-- ==== Sys2Proof/Laws/State.lean ====
section
/-! SUPPORT. One lemma per field per named update of the state, each true by rfl, so that no proof unfolds a record update; then
what the reads through the state (a cell, the fetched word, a parameter's address) see of each update. -/

namespace Sys2Proof.Machine

/-! What `State.writeCell` leaves in each field. -/

@[simp] theorem State.writeCell_len (s : State) (a : Nat) (v : Word) : (s.writeCell a v).len = s.len := rfl
@[simp] theorem State.writeCell_mem (s : State) (a : Nat) (v : Word) : (s.writeCell a v).mem = s.mem.write a v := rfl
@[simp] theorem State.writeCell_pc (s : State) (a : Nat) (v : Word) : (s.writeCell a v).pc = s.pc := rfl
@[simp] theorem State.writeCell_runState (s : State) (a : Nat) (v : Word) : (s.writeCell a v).runState = s.runState := rfl
@[simp] theorem State.writeCell_haltCause (s : State) (a : Nat) (v : Word) : (s.writeCell a v).haltCause = s.haltCause := rfl
@[simp] theorem State.writeCell_diag (s : State) (a : Nat) (v : Word) : (s.writeCell a v).diag = s.diag := rfl
@[simp] theorem State.writeCell_err (s : State) (a : Nat) (v : Word) : (s.writeCell a v).err = s.err := rfl
@[simp] theorem State.writeCell_portCall (s : State) (a : Nat) (v : Word) : (s.writeCell a v).portCall = s.portCall := rfl
@[simp] theorem State.writeCell_input (s : State) (a : Nat) (v : Word) : (s.writeCell a v).input = s.input := rfl
@[simp] theorem State.writeCell_output (s : State) (a : Nat) (v : Word) : (s.writeCell a v).output = s.output := rfl

/-! What `State.setPc` leaves in each field. -/

@[simp] theorem State.setPc_len (s : State) (n : Nat) : (s.setPc n).len = s.len := rfl
@[simp] theorem State.setPc_mem (s : State) (n : Nat) : (s.setPc n).mem = s.mem := rfl
@[simp] theorem State.setPc_pc (s : State) (n : Nat) : (s.setPc n).pc = n := rfl
@[simp] theorem State.setPc_runState (s : State) (n : Nat) : (s.setPc n).runState = s.runState := rfl
@[simp] theorem State.setPc_haltCause (s : State) (n : Nat) : (s.setPc n).haltCause = s.haltCause := rfl
@[simp] theorem State.setPc_diag (s : State) (n : Nat) : (s.setPc n).diag = s.diag := rfl
@[simp] theorem State.setPc_err (s : State) (n : Nat) : (s.setPc n).err = s.err := rfl
@[simp] theorem State.setPc_portCall (s : State) (n : Nat) : (s.setPc n).portCall = s.portCall := rfl
@[simp] theorem State.setPc_input (s : State) (n : Nat) : (s.setPc n).input = s.input := rfl
@[simp] theorem State.setPc_output (s : State) (n : Nat) : (s.setPc n).output = s.output := rfl

/-! What `State.snapshot` leaves in each field. -/

@[simp] theorem State.snapshot_len (s : State) (ia : Nat) (w : Word) : (s.snapshot ia w).len = s.len := rfl
@[simp] theorem State.snapshot_mem (s : State) (ia : Nat) (w : Word) : (s.snapshot ia w).mem = s.mem := rfl
@[simp] theorem State.snapshot_pc (s : State) (ia : Nat) (w : Word) : (s.snapshot ia w).pc = s.pc := rfl
@[simp] theorem State.snapshot_runState (s : State) (ia : Nat) (w : Word) : (s.snapshot ia w).runState = s.runState := rfl
@[simp] theorem State.snapshot_haltCause (s : State) (ia : Nat) (w : Word) : (s.snapshot ia w).haltCause = s.haltCause := rfl
@[simp] theorem State.snapshot_diag (s : State) (ia : Nat) (w : Word) : (s.snapshot ia w).diag = { valid := true, addr := ia, word := w } := rfl
@[simp] theorem State.snapshot_err (s : State) (ia : Nat) (w : Word) : (s.snapshot ia w).err = s.err := rfl
@[simp] theorem State.snapshot_portCall (s : State) (ia : Nat) (w : Word) : (s.snapshot ia w).portCall = s.portCall := rfl
@[simp] theorem State.snapshot_input (s : State) (ia : Nat) (w : Word) : (s.snapshot ia w).input = s.input := rfl
@[simp] theorem State.snapshot_output (s : State) (ia : Nat) (w : Word) : (s.snapshot ia w).output = s.output := rfl

/-! What `State.haltWith` leaves in each field. -/

@[simp] theorem State.haltWith_len (s : State) (c : HaltCause) : (s.haltWith c).len = s.len := rfl
@[simp] theorem State.haltWith_mem (s : State) (c : HaltCause) : (s.haltWith c).mem = s.mem := rfl
@[simp] theorem State.haltWith_pc (s : State) (c : HaltCause) : (s.haltWith c).pc = s.pc := rfl
@[simp] theorem State.haltWith_runState (s : State) (c : HaltCause) : (s.haltWith c).runState = .halted := rfl
@[simp] theorem State.haltWith_haltCause (s : State) (c : HaltCause) : (s.haltWith c).haltCause = c := rfl
@[simp] theorem State.haltWith_diag (s : State) (c : HaltCause) : (s.haltWith c).diag = s.diag := rfl
@[simp] theorem State.haltWith_err (s : State) (c : HaltCause) : (s.haltWith c).err = s.err := rfl
@[simp] theorem State.haltWith_portCall (s : State) (c : HaltCause) : (s.haltWith c).portCall = s.portCall := rfl
@[simp] theorem State.haltWith_input (s : State) (c : HaltCause) : (s.haltWith c).input = s.input := rfl
@[simp] theorem State.haltWith_output (s : State) (c : HaltCause) : (s.haltWith c).output = s.output := rfl

/-! What `State.awaitPort` leaves in each field. -/

@[simp] theorem State.awaitPort_len (s : State) (c : PortCall) : (s.awaitPort c).len = s.len := rfl
@[simp] theorem State.awaitPort_mem (s : State) (c : PortCall) : (s.awaitPort c).mem = s.mem := rfl
@[simp] theorem State.awaitPort_pc (s : State) (c : PortCall) : (s.awaitPort c).pc = s.pc := rfl
@[simp] theorem State.awaitPort_runState (s : State) (c : PortCall) : (s.awaitPort c).runState = s.runState := rfl
@[simp] theorem State.awaitPort_haltCause (s : State) (c : PortCall) : (s.awaitPort c).haltCause = s.haltCause := rfl
@[simp] theorem State.awaitPort_diag (s : State) (c : PortCall) : (s.awaitPort c).diag = s.diag := rfl
@[simp] theorem State.awaitPort_err (s : State) (c : PortCall) : (s.awaitPort c).err = s.err := rfl
@[simp] theorem State.awaitPort_portCall (s : State) (c : PortCall) : (s.awaitPort c).portCall = some c := rfl
@[simp] theorem State.awaitPort_input (s : State) (c : PortCall) : (s.awaitPort c).input = s.input := rfl
@[simp] theorem State.awaitPort_output (s : State) (c : PortCall) : (s.awaitPort c).output = s.output := rfl

/-! What `State.pullAnswered` leaves in each field. -/

@[simp] theorem State.pullAnswered_len (s : State) (rest : List PullAnswer) (got : List Word) : (s.pullAnswered rest got).len = s.len := rfl
@[simp] theorem State.pullAnswered_mem (s : State) (rest : List PullAnswer) (got : List Word) : (s.pullAnswered rest got).mem = s.mem := rfl
@[simp] theorem State.pullAnswered_pc (s : State) (rest : List PullAnswer) (got : List Word) : (s.pullAnswered rest got).pc = s.pc := rfl
@[simp] theorem State.pullAnswered_runState (s : State) (rest : List PullAnswer) (got : List Word) : (s.pullAnswered rest got).runState = s.runState := rfl
@[simp] theorem State.pullAnswered_haltCause (s : State) (rest : List PullAnswer) (got : List Word) : (s.pullAnswered rest got).haltCause = s.haltCause := rfl
@[simp] theorem State.pullAnswered_diag (s : State) (rest : List PullAnswer) (got : List Word) : (s.pullAnswered rest got).diag = s.diag := rfl
@[simp] theorem State.pullAnswered_err (s : State) (rest : List PullAnswer) (got : List Word) : (s.pullAnswered rest got).err = s.err := rfl
@[simp] theorem State.pullAnswered_portCall (s : State) (rest : List PullAnswer) (got : List Word) : (s.pullAnswered rest got).portCall = none := rfl
@[simp] theorem State.pullAnswered_input (s : State) (rest : List PullAnswer) (got : List Word) : (s.pullAnswered rest got).input = { answers := rest, pulled := s.input.pulled ++ got } := rfl
@[simp] theorem State.pullAnswered_output (s : State) (rest : List PullAnswer) (got : List Word) : (s.pullAnswered rest got).output = s.output := rfl

/-! What `State.pushAnswered` leaves in each field. -/

@[simp] theorem State.pushAnswered_len (s : State) (rest : List PushAnswer) (put : List Word) : (s.pushAnswered rest put).len = s.len := rfl
@[simp] theorem State.pushAnswered_mem (s : State) (rest : List PushAnswer) (put : List Word) : (s.pushAnswered rest put).mem = s.mem := rfl
@[simp] theorem State.pushAnswered_pc (s : State) (rest : List PushAnswer) (put : List Word) : (s.pushAnswered rest put).pc = s.pc := rfl
@[simp] theorem State.pushAnswered_runState (s : State) (rest : List PushAnswer) (put : List Word) : (s.pushAnswered rest put).runState = s.runState := rfl
@[simp] theorem State.pushAnswered_haltCause (s : State) (rest : List PushAnswer) (put : List Word) : (s.pushAnswered rest put).haltCause = s.haltCause := rfl
@[simp] theorem State.pushAnswered_diag (s : State) (rest : List PushAnswer) (put : List Word) : (s.pushAnswered rest put).diag = s.diag := rfl
@[simp] theorem State.pushAnswered_err (s : State) (rest : List PushAnswer) (put : List Word) : (s.pushAnswered rest put).err = s.err := rfl
@[simp] theorem State.pushAnswered_portCall (s : State) (rest : List PushAnswer) (put : List Word) : (s.pushAnswered rest put).portCall = none := rfl
@[simp] theorem State.pushAnswered_input (s : State) (rest : List PushAnswer) (put : List Word) : (s.pushAnswered rest put).input = s.input := rfl
@[simp] theorem State.pushAnswered_output (s : State) (rest : List PushAnswer) (put : List Word) : (s.pushAnswered rest put).output = { answers := rest, pushed := s.output.pushed ++ put } := rfl

/-! What `State.raise` leaves in each field. -/

@[simp] theorem State.raise_len (s : State) (f : Failure) : (s.raise f).len = s.len := rfl
@[simp] theorem State.raise_mem (s : State) (f : Failure) : (s.raise f).mem = s.mem := rfl
@[simp] theorem State.raise_pc (s : State) (f : Failure) : (s.raise f).pc = s.pc := rfl
@[simp] theorem State.raise_runState (s : State) (f : Failure) : (s.raise f).runState = .failed := rfl
@[simp] theorem State.raise_haltCause (s : State) (f : Failure) : (s.raise f).haltCause = s.haltCause := rfl
@[simp] theorem State.raise_diag (s : State) (f : Failure) : (s.raise f).diag = s.diag := rfl
@[simp] theorem State.raise_err (s : State) (f : Failure) : (s.raise f).err = recordOf f := rfl
@[simp] theorem State.raise_portCall (s : State) (f : Failure) : (s.raise f).portCall = s.portCall := rfl
@[simp] theorem State.raise_input (s : State) (f : Failure) : (s.raise f).input = s.input := rfl
@[simp] theorem State.raise_output (s : State) (f : Failure) : (s.raise f).output = s.output := rfl

/-! Reads of Memory and parameter addresses through updates that leave Memory or `pc` alone. -/

@[simp] theorem State.writeCell_readCell (s : State) (a : Nat) (v : Word) (x : Nat) :
    (s.writeCell a v).readCell x = (s.mem.write a v).read x := rfl
@[simp] theorem State.setPc_readCell (s : State) (n : Nat) (x : Nat) :
    (s.setPc n).readCell x = s.readCell x := rfl
@[simp] theorem State.snapshot_readCell (s : State) (ia : Nat) (w : Word) (x : Nat) :
    (s.snapshot ia w).readCell x = s.readCell x := rfl
@[simp] theorem State.haltWith_readCell (s : State) (c : HaltCause) (x : Nat) :
    (s.haltWith c).readCell x = s.readCell x := rfl
@[simp] theorem State.awaitPort_readCell (s : State) (c : PortCall) (x : Nat) :
    (s.awaitPort c).readCell x = s.readCell x := rfl
@[simp] theorem State.pullAnswered_readCell (s : State) (rest : List PullAnswer) (got : List Word) (x : Nat) :
    (s.pullAnswered rest got).readCell x = s.readCell x := rfl
@[simp] theorem State.pushAnswered_readCell (s : State) (rest : List PushAnswer) (put : List Word) (x : Nat) :
    (s.pushAnswered rest put).readCell x = s.readCell x := rfl
@[simp] theorem State.raise_readCell (s : State) (f : Failure) (x : Nat) :
    (s.raise f).readCell x = s.readCell x := rfl
@[simp] theorem State.snapshot_fetchWord (s : State) (ia : Nat) (w : Word) : (s.snapshot ia w).fetchWord = s.fetchWord := rfl
@[simp] theorem State.haltWith_fetchWord (s : State) (c : HaltCause) : (s.haltWith c).fetchWord = s.fetchWord := rfl
@[simp] theorem State.awaitPort_fetchWord (s : State) (c : PortCall) : (s.awaitPort c).fetchWord = s.fetchWord := rfl
@[simp] theorem State.pullAnswered_fetchWord (s : State) (rest : List PullAnswer) (got : List Word) : (s.pullAnswered rest got).fetchWord = s.fetchWord := rfl
@[simp] theorem State.pushAnswered_fetchWord (s : State) (rest : List PushAnswer) (put : List Word) : (s.pushAnswered rest put).fetchWord = s.fetchWord := rfl
@[simp] theorem State.raise_fetchWord (s : State) (f : Failure) : (s.raise f).fetchWord = s.fetchWord := rfl
@[simp] theorem State.writeCell_paramAddr (s : State) (a : Nat) (v : Word) (i : Nat) :
    (s.writeCell a v).paramAddr i = s.paramAddr i := rfl
@[simp] theorem State.snapshot_paramAddr (s : State) (ia : Nat) (w : Word) (i : Nat) :
    (s.snapshot ia w).paramAddr i = s.paramAddr i := rfl
@[simp] theorem State.haltWith_paramAddr (s : State) (c : HaltCause) (i : Nat) :
    (s.haltWith c).paramAddr i = s.paramAddr i := rfl
@[simp] theorem State.awaitPort_paramAddr (s : State) (c : PortCall) (i : Nat) :
    (s.awaitPort c).paramAddr i = s.paramAddr i := rfl
@[simp] theorem State.pullAnswered_paramAddr (s : State) (rest : List PullAnswer) (got : List Word) (i : Nat) :
    (s.pullAnswered rest got).paramAddr i = s.paramAddr i := rfl
@[simp] theorem State.pushAnswered_paramAddr (s : State) (rest : List PushAnswer) (put : List Word) (i : Nat) :
    (s.pushAnswered rest put).paramAddr i = s.paramAddr i := rfl
@[simp] theorem State.raise_paramAddr (s : State) (f : Failure) (i : Nat) :
    (s.raise f).paramAddr i = s.paramAddr i := rfl

end Sys2Proof.Machine
end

# Your objective:
Lines with the string "true": pick each one out of the material and return it.

# Task answer:
/-! SUPPORT. One lemma per field per named update of the state, each true by rfl, so that no proof unfolds a record update; then
@[simp] theorem State.snapshot_diag (s : State) (ia : Nat) (w : Word) : (s.snapshot ia w).diag = { valid := true, addr := ia, word := w } := rfl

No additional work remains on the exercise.